- **What you have to do**: Look through the entries below for the line that contains "theorem Encoding.ebreak : Encoding.Statement", then set down that line and each one after it exactly, through the last.

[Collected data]
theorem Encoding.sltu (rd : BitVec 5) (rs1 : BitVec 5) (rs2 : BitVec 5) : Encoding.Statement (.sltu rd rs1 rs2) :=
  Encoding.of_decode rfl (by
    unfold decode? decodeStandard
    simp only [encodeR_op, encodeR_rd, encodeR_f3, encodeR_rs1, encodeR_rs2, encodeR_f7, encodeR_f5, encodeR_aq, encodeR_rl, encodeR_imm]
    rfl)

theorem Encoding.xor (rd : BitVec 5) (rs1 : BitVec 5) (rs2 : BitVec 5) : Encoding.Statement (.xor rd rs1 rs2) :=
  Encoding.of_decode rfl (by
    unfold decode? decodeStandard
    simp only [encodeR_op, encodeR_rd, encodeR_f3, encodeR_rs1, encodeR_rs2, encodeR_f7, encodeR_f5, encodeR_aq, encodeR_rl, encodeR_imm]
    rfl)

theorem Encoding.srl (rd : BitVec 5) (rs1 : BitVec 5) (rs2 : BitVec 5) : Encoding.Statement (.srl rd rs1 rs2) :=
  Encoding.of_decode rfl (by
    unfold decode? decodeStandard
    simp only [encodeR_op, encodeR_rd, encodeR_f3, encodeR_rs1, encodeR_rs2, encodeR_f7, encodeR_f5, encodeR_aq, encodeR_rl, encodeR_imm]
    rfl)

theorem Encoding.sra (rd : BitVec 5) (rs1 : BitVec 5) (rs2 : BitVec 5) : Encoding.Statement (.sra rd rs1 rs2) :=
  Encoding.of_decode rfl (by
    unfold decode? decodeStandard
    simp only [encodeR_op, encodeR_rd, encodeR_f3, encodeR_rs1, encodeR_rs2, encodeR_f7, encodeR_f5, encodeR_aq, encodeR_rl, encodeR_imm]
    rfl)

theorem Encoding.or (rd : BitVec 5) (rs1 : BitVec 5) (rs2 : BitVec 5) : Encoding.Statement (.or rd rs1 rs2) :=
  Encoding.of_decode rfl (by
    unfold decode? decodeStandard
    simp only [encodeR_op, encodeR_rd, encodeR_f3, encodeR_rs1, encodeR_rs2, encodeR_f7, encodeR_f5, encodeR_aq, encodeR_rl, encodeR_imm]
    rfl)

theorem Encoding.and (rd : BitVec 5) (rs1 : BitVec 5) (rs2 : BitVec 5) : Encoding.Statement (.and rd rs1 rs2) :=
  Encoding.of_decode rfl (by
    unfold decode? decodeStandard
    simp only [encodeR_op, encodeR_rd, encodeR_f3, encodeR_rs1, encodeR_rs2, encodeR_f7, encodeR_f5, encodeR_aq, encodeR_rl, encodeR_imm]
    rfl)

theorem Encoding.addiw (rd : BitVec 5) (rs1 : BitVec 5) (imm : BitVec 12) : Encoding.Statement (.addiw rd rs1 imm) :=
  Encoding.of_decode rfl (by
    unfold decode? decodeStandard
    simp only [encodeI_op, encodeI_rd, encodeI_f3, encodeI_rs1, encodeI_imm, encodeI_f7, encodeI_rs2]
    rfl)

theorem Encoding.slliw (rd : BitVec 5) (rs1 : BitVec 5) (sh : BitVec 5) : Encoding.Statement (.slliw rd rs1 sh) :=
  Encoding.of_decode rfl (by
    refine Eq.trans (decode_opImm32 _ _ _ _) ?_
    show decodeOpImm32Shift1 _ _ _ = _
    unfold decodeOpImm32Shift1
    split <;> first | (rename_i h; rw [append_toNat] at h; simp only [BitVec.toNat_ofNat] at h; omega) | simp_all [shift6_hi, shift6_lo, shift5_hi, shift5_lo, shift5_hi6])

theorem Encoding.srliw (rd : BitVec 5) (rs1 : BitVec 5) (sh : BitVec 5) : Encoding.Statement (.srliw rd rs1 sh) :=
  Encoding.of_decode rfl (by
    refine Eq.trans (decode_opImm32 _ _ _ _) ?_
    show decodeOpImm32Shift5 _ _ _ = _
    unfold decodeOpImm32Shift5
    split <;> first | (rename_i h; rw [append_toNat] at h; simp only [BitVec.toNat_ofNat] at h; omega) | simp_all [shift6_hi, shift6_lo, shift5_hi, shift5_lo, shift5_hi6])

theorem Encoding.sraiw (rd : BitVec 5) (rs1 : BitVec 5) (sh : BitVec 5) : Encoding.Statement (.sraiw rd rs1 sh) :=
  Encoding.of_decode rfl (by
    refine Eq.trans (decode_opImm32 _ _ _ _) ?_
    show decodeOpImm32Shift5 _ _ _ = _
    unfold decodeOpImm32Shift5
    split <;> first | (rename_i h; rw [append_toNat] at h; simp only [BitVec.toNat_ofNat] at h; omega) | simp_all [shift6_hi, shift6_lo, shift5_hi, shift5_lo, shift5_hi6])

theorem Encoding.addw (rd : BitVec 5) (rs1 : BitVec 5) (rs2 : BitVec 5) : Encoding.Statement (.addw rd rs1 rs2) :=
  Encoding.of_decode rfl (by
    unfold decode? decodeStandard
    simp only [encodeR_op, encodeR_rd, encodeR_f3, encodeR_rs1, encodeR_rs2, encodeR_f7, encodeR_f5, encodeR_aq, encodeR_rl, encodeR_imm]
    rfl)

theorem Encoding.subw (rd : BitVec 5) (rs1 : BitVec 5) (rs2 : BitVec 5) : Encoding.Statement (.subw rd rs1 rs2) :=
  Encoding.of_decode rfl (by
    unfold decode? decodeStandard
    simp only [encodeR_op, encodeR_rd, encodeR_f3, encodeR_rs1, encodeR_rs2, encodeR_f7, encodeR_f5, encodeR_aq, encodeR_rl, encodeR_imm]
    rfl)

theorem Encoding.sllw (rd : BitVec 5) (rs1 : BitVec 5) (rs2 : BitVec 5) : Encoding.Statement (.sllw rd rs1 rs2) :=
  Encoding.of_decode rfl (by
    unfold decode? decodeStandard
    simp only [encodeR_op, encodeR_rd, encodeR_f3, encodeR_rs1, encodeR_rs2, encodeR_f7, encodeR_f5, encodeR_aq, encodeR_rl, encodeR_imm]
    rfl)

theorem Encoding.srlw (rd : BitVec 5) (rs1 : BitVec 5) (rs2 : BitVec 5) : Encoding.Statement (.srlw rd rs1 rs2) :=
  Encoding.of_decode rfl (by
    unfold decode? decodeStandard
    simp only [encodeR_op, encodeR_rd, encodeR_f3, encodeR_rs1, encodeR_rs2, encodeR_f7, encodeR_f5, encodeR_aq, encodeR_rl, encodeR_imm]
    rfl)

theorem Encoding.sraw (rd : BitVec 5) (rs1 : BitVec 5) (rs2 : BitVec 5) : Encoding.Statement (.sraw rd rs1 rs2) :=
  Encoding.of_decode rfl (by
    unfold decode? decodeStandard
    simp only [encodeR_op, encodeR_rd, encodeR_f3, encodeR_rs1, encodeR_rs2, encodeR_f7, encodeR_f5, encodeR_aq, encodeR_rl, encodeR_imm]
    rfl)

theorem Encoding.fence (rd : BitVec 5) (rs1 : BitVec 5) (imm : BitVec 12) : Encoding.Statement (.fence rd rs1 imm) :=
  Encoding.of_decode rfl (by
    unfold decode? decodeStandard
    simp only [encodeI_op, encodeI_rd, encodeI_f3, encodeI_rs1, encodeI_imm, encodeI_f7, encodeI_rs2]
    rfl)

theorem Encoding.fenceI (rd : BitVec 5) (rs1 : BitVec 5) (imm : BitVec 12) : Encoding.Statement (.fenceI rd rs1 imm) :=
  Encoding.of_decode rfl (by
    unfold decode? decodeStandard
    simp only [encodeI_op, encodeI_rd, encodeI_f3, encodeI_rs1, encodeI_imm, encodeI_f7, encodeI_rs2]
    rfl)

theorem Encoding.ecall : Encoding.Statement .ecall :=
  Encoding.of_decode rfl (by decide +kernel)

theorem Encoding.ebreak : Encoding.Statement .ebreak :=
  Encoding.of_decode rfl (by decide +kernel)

- **Output below**:
theorem Encoding.ebreak : Encoding.Statement .ebreak :=
  Encoding.of_decode rfl (by decide +kernel)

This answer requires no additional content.